Boren entornó los ojos viendo cómo el coche de Foster se alejaba.

—No, querida. No voy a consentir que Rock Foster se case con Peggy Moore.
 

CAPÍTULO XII

 

Peggy Moore estaba desayunando en el restaurante del hotel. Tenía apetito. Lo tenía después de haber recibido aquella sesión de besos de Rock Foster. Naturalmente, había sido un sueño. Un despreciable sueño. Pero por fin se había librado de Rock dándole un empellón y mandándole a las aguas del lago. Luego ella, muy dignamente, había levantado la barbilla y le había dicho:

—«Abogaducho, así no se besa a una dama.»

—Buenos días.

Levantó los ojos y lo vio allí. Al hombre de sus sueños.

Rock Foster le sonreía con la pipa en la boca, aunque parecía estar apagada, y, al sonreír, se le formaba un hoyuelo en cada mejilla.

—¿Le contaron algo divertido, señor Foster?

—Bill, el telefonista, me acaba de decir que usted sufrió una pesadilla la noche pasada.

Peggy se quedó perpleja.

—¿Cómo sabe Bill eso?

—Llegó un huésped durante la noche y Bill le subió las maletas. Cuando pasaba por la puerta de su habitación, le oyó a usted gemir: «Más, por favor, sígalo haciendo».

Peggy dio un respingo. Dios mío, ¿eso había dicho ella? ¿Le había pedido a Rock Foster que le diese más besos? ¿Que la siguiese apretando entre sus brazos?

«Qué vergüenza, Peggy. Eso no es decente. No deberías soñar esas cosas, especialmente ahora que estás dispuesta a aceptar a Gene Perkins como esposo.»

Oyó a Rock.

—Espero que su pesadilla acabase pronto.

—¡Cuando lo tiré al lago!

—¿A quién tiró al lago?

—¡A usted no le importa!

—Entiendo, soñó conmigo y me tiró al lago.

—¡Le aseguro que estaba ridículo manoteando como un perrito!

—¿Y por qué me tiró al agua, señorita Moore?

—¡Por... por abusón!

—¿Ya decidió no casarse con Gene Perkins?

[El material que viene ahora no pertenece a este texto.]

-- ==== Sys2Proof/Word.lean ====
section
/-! DEFINITION. The words of the block: 00_scope.md R12 (byte, u32, byte string). -/

namespace Sys2Proof

/-- A byte: an unsigned 8-bit value (00_scope.md R12). -/
abbrev Byte := BitVec 8

/-- `u32`: an unsigned 32-bit value (00_scope.md R12). -/
abbrev U32 := BitVec 32

end Sys2Proof
end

Ella se sintió más furiosa que nunca desde que conoció al abogado.

—¿Espera que rechace la petición de matrimonio de Gene, señor Foster?

—Sí.

—¿Por qué?

—Porque no lo quiere.

—¿Qué sabe usted de eso?

—Señorita Moore, usted se ha enamorado de mí.

—¿Cómo dice?

—Usted me quiere y, por tanto, no puede querer a Gene Perkins. Y en consecuencia, no puede aceptarle como esposo.

Ella agrandó los ojos.

—Le dije ayer muchas cosas. Le hablé de su presunción, de su vanidad. Carambolis, usted no tiene abuela.

—No, no la tengo.

—De modo que piensa que yo estoy loquita por usted.

—Tanto como yo por usted.

—¿Qué ha dicho?

—Creo que usted y yo lo podemos pasar muy bien.

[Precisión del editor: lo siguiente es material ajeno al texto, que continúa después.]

-- ==== Sys2Proof/Laws/Script.lean ====
section
/-! SUPPORT. The phases of a command along a good script of host answers: the waits, the program phases, the erase
phases; and the shapes of a few frames and codes. -/

namespace Sys2Proof.Machine

/-! ## Shapes -/

/-- The unique-id frame: opcode, then dummies and id phase in one run of fillers. -/
theorem frameRDUID_eq (cfg : Config) : frameRDUID cfg = 0x4B :: List.replicate 12 cfg.filler := by
  simp only [frameRDUID, fill, List.replicate_append_replicate]

theorem opOfCode_reservedAB (b : BitVec 1) : opOfCode (0b101#3 ++ b) = .reserved := by revert b; decide

theorem opOfCode_reservedCF (c : BitVec 2) : opOfCode (0b11#2 ++ c) = .reserved := by revert c; decide

/-- The zero test of a length, by its value. -/
theorem eq_zero_iff_toNat (x : U32) : x = 0#32 ↔ x.toNat = 0 := by
  constructor
  · rintro rfl; rfl
  · intro h; exact BitVec.eq_of_toNat_eq (by simpa using h)

/-- A chunk has a byte, is no longer than what remains, and ends within its page. -/
theorem chunkLen_bounds (cfg : Config) (a rem : Nat) (h : 1 ≤ cfg.pageSize) (hr : 1 ≤ rem) :
    1 ≤ chunkLen cfg a rem ∧ chunkLen cfg a rem ≤ rem ∧
      a % cfg.pageSize + chunkLen cfg a rem ≤ cfg.pageSize := by
  have := Nat.mod_lt a h
  unfold chunkLen; omega

/-! ## Waits -/

theorem waitReady_script {w : WaitScript} {s : State} {xs : List XferAnswer} {ms : List U32}
    (hg : w.Good s.cfg.tReadyMs) (hx : s.xfers = w.answers ++ xs) (hm : s.millis = w.readings ++ ms) :
    waitReady s = .ok () { s with
        tbudget := s.cfg.tReadyMs, phase := .waitReady, pos := .start
        cs := false, xfers := xs, millis := ms, t0 := w.t0, sr := rxAt w.last 1
        trace := s.trace ++ w.events s.cfg } := by
  unfold waitReady
  rw [waitLoop_script (s := enterReady s) rfl hg (by simpa using hx) (by simpa using hm)]
  rfl

theorem waitComplete_script {b : U32} {w : WaitScript} {s : State} {xs : List XferAnswer} {ms : List U32}
    (hb : completeBudget s.cfg (opOfCode s.req.op) = some b) (hg : w.Good b) (hx : s.xfers = w.answers ++ xs)
    (hm : s.millis = w.readings ++ ms) :
    waitComplete s = .ok () { s with
        tbudget := b, phase := .waitComplete, pos := .start
        cs := false, xfers := xs, millis := ms, t0 := w.t0, sr := rxAt w.last 1
        trace := s.trace ++ w.events s.cfg } := by
  unfold waitComplete
  rw [waitLoop_script (budget := b) (s := enterComplete s) (by simp [enterComplete, hb]) hg (by simpa using hx)
    (by simpa using hm)]
  simp [enterComplete, hb, State.enter]

/-! ## Programs and erases -/

/-- The registers a command's frame is built from are the same. -/
def SameCommand (s s' : State) : Prop :=
  s'.req = s.req ∧ s'.cfg = s.cfg ∧ s'.addr = s.addr ∧ s'.len = s.len ∧ s'.off = s.off

/-- The four phases of a program or an erase along a good script, for any command window that sends `parts`. -/
theorem command_script (run : State → Run (List Byte)) {b : U32} {parts : List (List Byte)} {c : CommandScript}
    {s : State} {xs : List XferAnswer} {ms : List U32}
    (hb : completeBudget s.cfg (opOfCode s.req.op) = some b) (hg : c.Good s.cfg b parts)
    (hrun : ∀ s' xs, SameCommand s s' → s'.xfers = c.command.map .ok ++ xs →
      ∃ rx, run s' = .ok rx { s' with
        phase := .commandIssue, pos := .start, cs := false, xfers := xs
        trace := s'.trace ++ windowEvents parts c.command })
    (hx : s.xfers = c.answers ++ xs) (hm : s.millis = c.readings ++ ms) :
    ((waitReady s).andThen fun _ s1 => (writeEnable s1).andThen fun _ s2 =>
      (run s2).andThen fun _ s3 => waitComplete s3) = .ok () { s with
        tbudget := b, phase := .waitComplete, pos := .start
        cs := false, xfers := xs, millis := ms, t0 := c.complete.t0, sr := rxAt c.complete.last 1
        trace := s.trace ++ c.events s.cfg parts } := by
  obtain ⟨h1, h2, h3, h4⟩ := hg
  rw [waitReady_script h1 (by rw [hx, CommandScript.answers, List.append_assoc])
    (by rw [hm, CommandScript.readings, List.append_assoc])]
  simp only [andThen_ok, writeEnable]
  rw [frame_ok (rx := c.wren) (xs := c.command.map .ok ++ (c.complete.answers ++ xs)) (by simp)
    (by simpa [frameWREN] using h2)]
  simp only [andThen_ok, State.enter]
  obtain ⟨rx, hr⟩ := hrun { s with
      tbudget := s.cfg.tReadyMs, phase := .writeEnable, pos := .start, cs := false
      xfers := c.command.map .ok ++ (c.complete.answers ++ xs), millis := c.complete.readings ++ ms
      t0 := c.ready.t0, sr := rxAt c.ready.last 1
      trace := s.trace ++ c.ready.events s.cfg ++ windowEvents [frameWREN] [c.wren] }
    (c.complete.answers ++ xs) (by exact ⟨rfl, rfl, rfl, rfl, rfl⟩) (by exact rfl)
  rw [hr]
  simp only [andThen_ok]
  rw [waitComplete_script (b := b) (w := c.complete) (xs := xs) (ms := ms) (by exact hb) h4 (by exact rfl)
    (by exact rfl)]
  simp [CommandScript.events]

/-- The program phases along a good script. -/
theorem programPhases_script {payload : State → List Byte} {b : U32} {hdr p : List Byte} {c : CommandScript}
    {s : State} {xs : List XferAnswer} {ms : List U32}
    (hb : completeBudget s.cfg (opOfCode s.req.op) = some b) (hg : c.Good s.cfg b [hdr, p])
    (hh : framePPhdr s.cfg s.addr.toNat = hdr) (hp : ∀ s', SameCommand s s' → payload s' = p)
    (hx : s.xfers = c.answers ++ xs) (hm : s.millis = c.readings ++ ms) :
    programPhases payload s = .ok () { s with
        tbudget := b, phase := .waitComplete, pos := .start
        cs := false, xfers := xs, millis := ms, t0 := c.complete.t0, sr := rxAt c.complete.last 1
        trace := s.trace ++ c.events s.cfg [hdr, p] } := by
  refine command_script (parts := [hdr, p])
    (fun s => frame2 (framePPhdr s.cfg s.addr.toNat) (payload s) (s.enter .commandIssue)) hb hg ?_ hx hm
  intro s' xs hs hx'
  have hf := hg.2.2.1
  rcases hc : c.command with _ | ⟨r1, _ | ⟨r2, _ | _⟩⟩ <;> rw [hc] at hf <;> simp [answersFit] at hf
  rw [hc] at hx'
  refine ⟨r2, ?_⟩
  rw [frame2_ok (r1 := r1) (r2 := r2) (xs := xs) (by simpa using hx')
    (by rw [hs.2.1, hs.2.2.1, hh]; exact hf.1.symm) (by rw [hp _ hs]; exact hf.2.symm)]
  rw [hs.2.1, hs.2.2.1, hh, hp _ hs]
  simp [State.enter]
  exact ⟨hs.2.2.1, hs.2.1⟩

/-- The erase phases along a good script. -/
theorem erasePhases_script {tx : State → List Byte} {b : U32} {p : List Byte} {c : CommandScript} {s : State}
    {xs : List XferAnswer} {ms : List U32}
    (hb : completeBudget s.cfg (opOfCode s.req.op) = some b) (hg : c.Good s.cfg b [p])
    (hp : ∀ s', SameCommand s s' → tx s' = p)
    (hx : s.xfers = c.answers ++ xs) (hm : s.millis = c.readings ++ ms) :
    erasePhases tx s = .ok () { s with
        tbudget := b, phase := .waitComplete, pos := .start
        cs := false, xfers := xs, millis := ms, t0 := c.complete.t0, sr := rxAt c.complete.last 1
        trace := s.trace ++ c.events s.cfg [p] } := by
  refine command_script (parts := [p]) (fun s => frame (tx s) (s.enter .commandIssue)) hb hg ?_ hx hm
  intro s' xs hs hx'
  have hf := hg.2.2.1
  rcases hc : c.command with _ | ⟨r1, _ | _⟩ <;> rw [hc] at hf <;> simp [answersFit] at hf
  rw [hc] at hx'
  refine ⟨r1, ?_⟩
  rw [frame_ok (rx := r1) (xs := xs) (by simpa using hx') (by rw [hp _ hs]; exact hf.symm)]
  rw [hp _ hs]
  simp [State.enter]

end Sys2Proof.Machine
end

—¡Ah, eso sí que no! ¡Usted y yo no lo pasaremos bien en ninguna parte! ¡Se lo dije, señor Foster! Le dije que usted vivía en una parte del planeta y yo en el otro extremo.

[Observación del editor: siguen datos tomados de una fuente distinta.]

-- ==== Sys2Proof/Tests/Slice0.lean ====
section
/-! SUPPORT. Tests: an ill-formed term for each check of WellFormed; every constructor's decoding from bytes written
out from 30_encoding.md R91, R97 and R100; one or two single steps per instruction with the results of
95_test_vectors.md or worked by hand from the rules; and, for every statement with hypotheses, a concrete state and
operands that meet them. -/

open Sys2Proof Sys2Proof.Machine

namespace Sys2Proof.Tests

-- One test at a time: a kernel evaluation waits for every earlier theorem, and a hundred waiting threads need too much
-- memory.
set_option Elab.async false

/-! ## Fixtures -/

/-- The example configuration of 95_test_vectors.md section 4, but with `FILLER = 0xA5`, so that a filler byte and a
zero address byte differ. -/
def cfg : Config :=
  { tReadyMs := 5, tPpMs := 5, tSeMs := 50, tBe32Ms := 100, tBe64Ms := 200, tCeMs := 1000, pollMs := 1
    filler := 0xA5 }

/-- The reset state with that configuration and the host's answers, taken one operation at a time (log 3). -/
def at0 (xs : List XferAnswer) (ms : List U32) : State :=
  { State.reset with cfg := cfg, xfers := xs, millis := ms, byEvents := false }

/-- The state an outcome goes on to (the reset state for a stop). -/
def out : Host.Outcome State Fault Refusal → State
  | .next t => t
  | .fault _ => State.reset
  | .refused _ => State.reset

/-- Whether an outcome is a next state. -/
def goesOn : Host.Outcome State Fault Refusal → Bool
  | .next _ => true
  | .fault _ => false
  | .refused _ => false

theorem next_of_goesOn {o : Host.Outcome State Fault Refusal} (h : goesOn o = true) : o = .next (out o) := by
  cases o with
  | next t => rfl
  | fault f => exact absurd h (by simp [goesOn])
  | refused r => exact absurd h (by simp [goesOn])

/-- What a run adds to a trace. -/
def added (i : Instr) (s : State) : List Event := (out (exec i s)).trace.drop s.trace.length

/-- The events of a run that are Transfers, as the bytes sent. -/
def sent (i : Instr) (s : State) : List (List Byte) :=
  (added i s).filterMap fun e =>
    match e with
    | .transfer tx _ => some tx
    | _ => none

/-- Operands with a buffer and write data. -/
def withData (a : U32) (d : List Byte) : Args :=
  { addr := a, len := BitVec.ofNat 32 d.length, bufp := true, wdata := d }

/-- Operands with a buffer and a length. -/
def withLen (a n : U32) : Args := { addr := a, len := n, bufp := true, wdata := [] }

/-- Operands with an address alone. -/
def withAddr (a : U32) : Args := { addr := a, len := 0, bufp := false, wdata := [] }

/-- A wait that finds the device ready at the first poll. -/
def ready (t0 : U32) : WaitScript := { t0 := t0, busy := [], last := [0, 0] }

/-- A wait with one busy poll before the ready one. -/
def busyOnce (t0 now : U32) : WaitScript := { t0 := t0, busy := [⟨[0, 3], now⟩], last := [0, 0] }

/-- A command along which every answer is good. -/
def script (rxs : List (List Byte)) : CommandScript :=
  { ready := ready 100, wren := [0], command := rxs, complete := busyOnce 100 101 }

/-- A state in which a script's answers are all there is. -/
def along (c : CommandScript) : State := at0 c.answers c.readings

/-! ## WellFormed refuses -/

theorem smoke_read_no_byte : (Instr.read 0x001000 0).wf cfg = false := by decide +kernel
theorem smoke_fastRead_no_byte : (Instr.fastRead 0x001000 0).wf cfg = false := by decide +kernel
theorem smoke_pp_empty : (Instr.pp 0x001000 []).wf cfg = false := by decide +kernel
theorem smoke_pp_over_page : (Instr.pp 0 [1, 2, 3]).wf { cfg with pageSize := 2 } = false := by decide +kernel
theorem smoke_pp_full_page : (Instr.pp 0 [1, 2]).wf { cfg with pageSize := 2 } = true := by decide +kernel
theorem smoke_write_short : (Instr.reqWrite { withLen 0 2 with wdata := [1] }).wf cfg = false := by decide +kernel
theorem smoke_wpage_long : (Instr.reqWpage { withLen 0 1 with wdata := [1, 2] }).wf cfg = false := by decide +kernel
theorem smoke_write_nobuf_data : (Instr.reqWrite { withAddr 0 with len := 1, wdata := [1] }).wf cfg = false := by
  decide +kernel
theorem smoke_write_nobuf_len : (Instr.reqWrite { withAddr 0 with len := 4 }).wf cfg = true := by decide +kernel
theorem smoke_plain_requests_with_data :
    [Instr.reqInit, .reqRead, .reqFread, .reqEsect, .reqEb32, .reqEb64, .reqEchip, .reqInfo, .reservedAB 0,
      .reservedCF 0].all (fun mk => !(mk { withLen 0 1 with wdata := [1] }).wf cfg) = true := by decide +kernel

/-! ## Decoding, from bytes written out of R91, R93, R97 -/

theorem test_decode_wren : decodeFrame [0x06] = .ok .wren := rfl
theorem test_decode_rdsr : decodeFrame [0x05, 0xA5] = .ok .rdsr := rfl
theorem test_decode_read : decodeFrame [0x03, 0x00, 0x10, 0x02, 0xA5, 0xA5] = .ok (.read 0x001002 2) := by rfl
theorem test_decode_fastRead :
    decodeFrame [0x0B, 0x07, 0xFF, 0xFE, 0xA5, 0xA5] = .ok (.fastRead 0x07FFFE 1) := by rfl
theorem test_decode_pp : decodeFrame [0x02, 0x00, 0x0F, 0xF0, 0x11, 0x22] = .ok (.pp 0x000FF0 [0x11, 0x22]) := by
  rfl
theorem test_decode_se : decodeFrame [0x20, 0x12, 0x34, 0x56] = .ok (.se 0x123456) := by rfl
theorem test_decode_be32 : decodeFrame [0x52, 0x07, 0x80, 0x01] = .ok (.be32 0x078001) := by rfl
theorem test_decode_be64 : decodeFrame [0xD8, 0x07, 0x00, 0x02] = .ok (.be64 0x070002) := by rfl
theorem test_decode_ce : decodeFrame [0xC7] = .ok .ce := rfl
theorem test_decode_rdjdid : decodeFrame [0x9F, 0xA5, 0xA5, 0xA5] = .ok .rdjdid := rfl
theorem test_decode_rdid : decodeFrame [0x90, 0x00, 0x00, 0x00, 0xA5, 0xA5] = .ok .rdid := by rfl
theorem test_decode_rduid : decodeFrame (0x4B :: List.replicate 12 0xA5) = .ok .rduid := by rfl
theorem test_decode_rdid_nonzero_address :
    decodeFrame [0x90, 0x00, 0x01, 0x00, 0xA5, 0xA5] = .error (.wrongAddress 0x90) := by rfl
theorem test_decode_wrong_length : decodeFrame [0x06, 0x00] = .error (.wrongLength 0x06) := rfl
theorem test_decode_unknown : decodeFrame [0x04] = .error (.unknownOpcode 0x04) := rfl
theorem test_decode_empty : decodeFrame [] = .error .emptyFrame := rfl

/-- R100: every code, with operands carried over. -/
theorem test_decode_requests :
    ((List.range 16).map fun n => decodeRequest { toArgs := withLen 3 4, op := BitVec.ofNat 4 n }) =
      [.reqInit (withLen 3 4), .reqRead (withLen 3 4), .reqFread (withLen 3 4), .reqWpage (withLen 3 4),
        .reqWrite (withLen 3 4), .reqEsect (withLen 3 4), .reqEb32 (withLen 3 4), .reqEb64 (withLen 3 4),
        .reqEchip (withLen 3 4), .reqInfo (withLen 3 4), .reservedAB 0 (withLen 3 4), .reservedAB 1 (withLen 3 4),
        .reservedCF 0 (withLen 3 4), .reservedCF 1 (withLen 3 4), .reservedCF 2 (withLen 3 4),
        .reservedCF 3 (withLen 3 4)] := by decide +kernel

/-- The table's numbering: bit 0 is the low bit of the first byte. The last word is no opcode (log 6). -/
theorem test_table_words :
    decodeTableWord 8 0x06 = some .wren ∧ decodeTableWord 32 0x56341220 = some (.se 0x123456) ∧
      decodeTableWord 4 0x2 = some (.reqFread (withAddr 0)) ∧
      decodeTableWord 8 0x04 = some (.reqWrite (withAddr 0)) ∧
      decodeTableWord 8 0x99 = some (.reqInfo (withAddr 0)) := by decide +kernel

/-! ## Encoding, 95_test_vectors.md 2.1 -/

/-- V-E6, V-E16, V-E18. -/
theorem test_addrFrame :
    addrFrame cfg 0x0B 0x07FFFF 1 = [0x0B, 0x07, 0xFF, 0xFF, 0xA5] ∧
      addrFrame cfg 0x03 0x01234567 0 = [0x03, 0x23, 0x45, 0x67] ∧
      addrFrame cfg 0x0B 0 3 = [0x0B, 0, 0, 0, 0xA5, 0xA5, 0xA5] := by decide +kernel

/-- V-E14: the address bytes of 0x90 do not depend on FILLER. -/
theorem test_frameRDID : frameRDID cfg = [0x90, 0, 0, 0, 0xA5, 0xA5] := by decide +kernel

/-- R133, R98: 13 bytes, whatever UID_BYTES is (D37). -/
theorem test_frameRDUID : frameRDUID { cfg with uidBytes := 3 } = 0x4B :: List.replicate 12 0xA5 := by decide +kernel

/-- V-D1 to V-D6. -/
theorem test_decodeStatus :
    [(0x00 : Byte), 0x01, 0x02, 0x03, 0xFC].map (fun b => decodeStatus [0xFF, b]) =
      [(false, false), (true, false), (false, true), (true, true), (false, false)] := by decide +kernel

/-! ## Wire frames -/

theorem test_wren_window : sent .wren (at0 [.ok [0]] []) = [[0x06]] := by decide +kernel
theorem test_rdsr_latches : (out (exec .rdsr (at0 [.ok [0xFF, 0x03]] []))).sr = 0x03 := by decide +kernel
theorem test_read_field :
    (out (exec (.read 0x001000 2) (at0 [.ok [9, 9, 9, 9], .ok [0xDE, 0xAD]] []))).frameRx = [0xDE, 0xAD] := by
  decide +kernel
theorem test_fastRead_sent :
    sent (.fastRead 0x07FFFF 1) (at0 [.ok [0, 0, 0, 0, 0], .ok [7]] []) =
      [[0x0B, 0x07, 0xFF, 0xFF, 0xA5], [0xA5]] := by decide +kernel
theorem test_pp_sent :
    sent (.pp 0x000FF0 [0x11, 0x12]) (at0 [.ok [0, 0, 0, 0], .ok [0, 0]] []) =
      [[0x02, 0x00, 0x0F, 0xF0], [0x11, 0x12]] := by decide +kernel
theorem test_se_not_aligned : sent (.se 0x123456) (at0 [.ok [0, 0, 0, 0]] []) = [[0x20, 0x12, 0x34, 0x56]] := by
  decide +kernel
theorem test_be32_sent : sent (.be32 0x078000) (at0 [.ok [0, 0, 0, 0]] []) = [[0x52, 0x07, 0x80, 0x00]] := by
  decide +kernel
theorem test_be64_fault_reach :
    (out (exec (.be64 0x01FFFF) (at0 [.fault] []))).unknownFlash = [⟨0x10000, 65536⟩] := by decide +kernel
theorem test_ce_sent : sent .ce (at0 [.ok [0]] []) = [[0xC7]] := by decide +kernel
theorem test_rdjdid_field :
    (out (exec .rdjdid (at0 [.ok [0xFF, 0x9D, 0x60, 0x13]] []))).frameRx = [0x9D, 0x60, 0x13] := by decide +kernel
/-- R132, V-E14: its bytes, and no event between acceptance and response. -/
theorem test_rdid_only_built :
    (out (exec .rdid (at0 [.ok [1, 2, 3, 4, 5, 6]] []))).frameTx = [0x90, 0, 0, 0, 0xA5, 0xA5] ∧
      added .rdid (at0 [.ok [1, 2, 3, 4, 5, 6]] []) = [.acceptFrame .rdid, okResponse [] []] := by decide +kernel
theorem test_rduid_field :
    (out (exec .rduid (at0 [.ok [0, 0, 0, 0, 0, 1, 2, 3, 4, 5, 6, 7, 8]] []))).frameRx = [1, 2, 3, 4, 5, 6, 7, 8] := by
  decide +kernel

—Entonces, para variar, a partir de ahora, viviremos juntos.

—¿Se refiere a que...? —Peggy tartamudeó—. ¿A que usted y yo nos debemos casar?

—Yo diría que es lo más sensato. Usted quiso soñar con Gene Perkins, pero soñó conmigo. Yo quise soñar con Deborah, pero soñé con usted.

—¿Y qué pasó en su sueño, señor Foster?

—Será mejor que no se lo diga.

—¿Por qué no?

—Se sonrojaría, señorita Moore. Sólo puedo decirle que estuvo muy atrevida conmigo. Demonios, nunca una mujer estuvo tan atrevida conmigo.

—Señor Foster, no sé a qué llama ser atrevida. Pero conste que usted me vio en su sueño. ¡Y todo lo que yo hice en su sueño no me puede ser tenido en cuenta!

Rock dio un paso hacia ella, con la mayor naturalidad se quitó la pipa y le dio un beso en la boca.

—Ahora debo trabajar, Peggy. Tengo que ir al Juzgado. De paso, sacaré la licencia de matrimonio.

—¿Qué licencia?

—La que necesitamos para casarnos. La rellenaremos juntos esta noche.

—¡Usted y yo no vamos a rellenar nada! Y con respecto a esa licencia, usted se la come con mantequilla y rábanos.

—No me gustan los rábanos.

—¡Pues con pepinos!

—Me repiten los pepinos.

—¡Pues póngale... un demonio! No me casaré con usted, señor Foster. ¡Me casaré con Gene Perkins!

—¿Porque él le dará un abrigo de visón, el «Cadillac», joyas y todo lo demás?

—Porque me da la gana, señor Foster. ¿Lo oye? ¡Me casaré con Gene Perkins porque me da la gana!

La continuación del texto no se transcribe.